British Biotech plc (LSE:BBG Nasdaq:BBIOY)
- Industry: Biotechnology
- Founded: 1986
- Defunct: 2003
- Fate: Merged
- Successor: Vernalis plc
- Headquarters: Oxford, United Kingdom
- Key people: CEO Keith McCullagh, 1986–1998 Elliot Goldstein, 1998–2002 Tim Edwards, 2002–2003 Chair Brian Richards, 1986–1998 Christopher Hampson, 1998–2002 Peter Fellner, 2002–2003
- Number of employees: 500

= British Biotech =

British based Biotechnology company

British Biotech was a British-based biotechnology company founded as British Biotechnology Limited in 1986 by former G D Searle managers Keith McCullagh and Brian Richards.
It was the first British biotech company to be publicly listed when it was floated on 1 July 1992.

==Controversy==
In 1996, despite having no compounds on or near the market, the company was temporarily valued at nearly $2.5 billion, largely on the basis of its two main development drugs: marimastat (a novel matrix metalloprotease inhibitor for cancer treatment) and lexipafant (Zacutex, for pancreatitis). Batimastat (codename BB94) progressed as far as stage 3 in its clinical trial, although not orally bioavailable, there are other methods of administration, including transdermal.

In February 1998, Dr Andrew Millar was dismissed as Head of Clinical Research and went on to make allegations that "the Board were running a business plan consistent only with extreme and unfounded optimism". These events were the subject of an inquiry by the House of Commons Select Committee on Science and Technology in August 1998 which absolved Dr Millar of any responsibility for the company's problems.

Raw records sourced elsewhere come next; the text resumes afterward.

-- ==== Sys2Proof/Machine/RegTypes.lean ====
section
/-!
DEFINITION. The shape of a register table (R19, R34, R43, R46): kinds of page, field classes, access types and rows.
-/

namespace Sys2Proof.Machine

/-- The kinds of register page (R33). -/
inductive PageKind where
  | dev | man | clk | pwr | rst | ash | dbg | sec | tpc | emb | key | nmc | fxp | chm0 | chm1 | bel | grt
  | hrtA | hrtB | stv
  deriving DecidableEq, Repr

/-- Field classes (R46): Live, Quiesce, Boot, Dual-control. -/
inductive FieldClass where
  | l | q | b | d
  deriving DecidableEq, Repr

/-- Access types (R43). -/
inductive FieldAccess where
  | rw | ro | w1c | w1s | wo | rc
  deriving DecidableEq, Repr

/-- One field of a register: its name, bits, class, access type and reset value (R19). -/
structure Field where
  name  : String
  hi    : Nat
  lo    : Nat
  cls   : FieldClass
  acc   : FieldAccess
  reset : Nat
  deriving DecidableEq, Repr

/-- One block register: its page offset, name and fields. -/
structure RegRow where
  off    : Nat
  name   : String
  fields : List Field
  deriving DecidableEq, Repr

/-- The width of a field. -/
def Field.width (f : Field) : Nat := f.hi - f.lo + 1

end Sys2Proof.Machine
end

Subsequent investigations by the Securities and Exchange Commission, Food and Drug Administration, London Stock Exchange and the European Medicines Evaluation Agency found that British Biotech had wilfully misled the public about the progress of marimastat and that unblinding data before the end of clinical trials does not necessarily invalidate the results. Marimastat underwent Phase III trials in collaboration with Schering-Plough Corporation.
Further development of Zacutex was abandoned due to poor clinical trial results.

The corporate politics behind the downfall of British Biotech was later recorded for a BBC2 Series Blood on the Carpet.

== Disappearance ==
In 2003, British Biotech merged with RiboTargets and then into Vernalis Group. The British Biotech company name disappeared after this merger and remaining staff integrated into the new Vernalis plc organisation in Winnersh, Berkshire.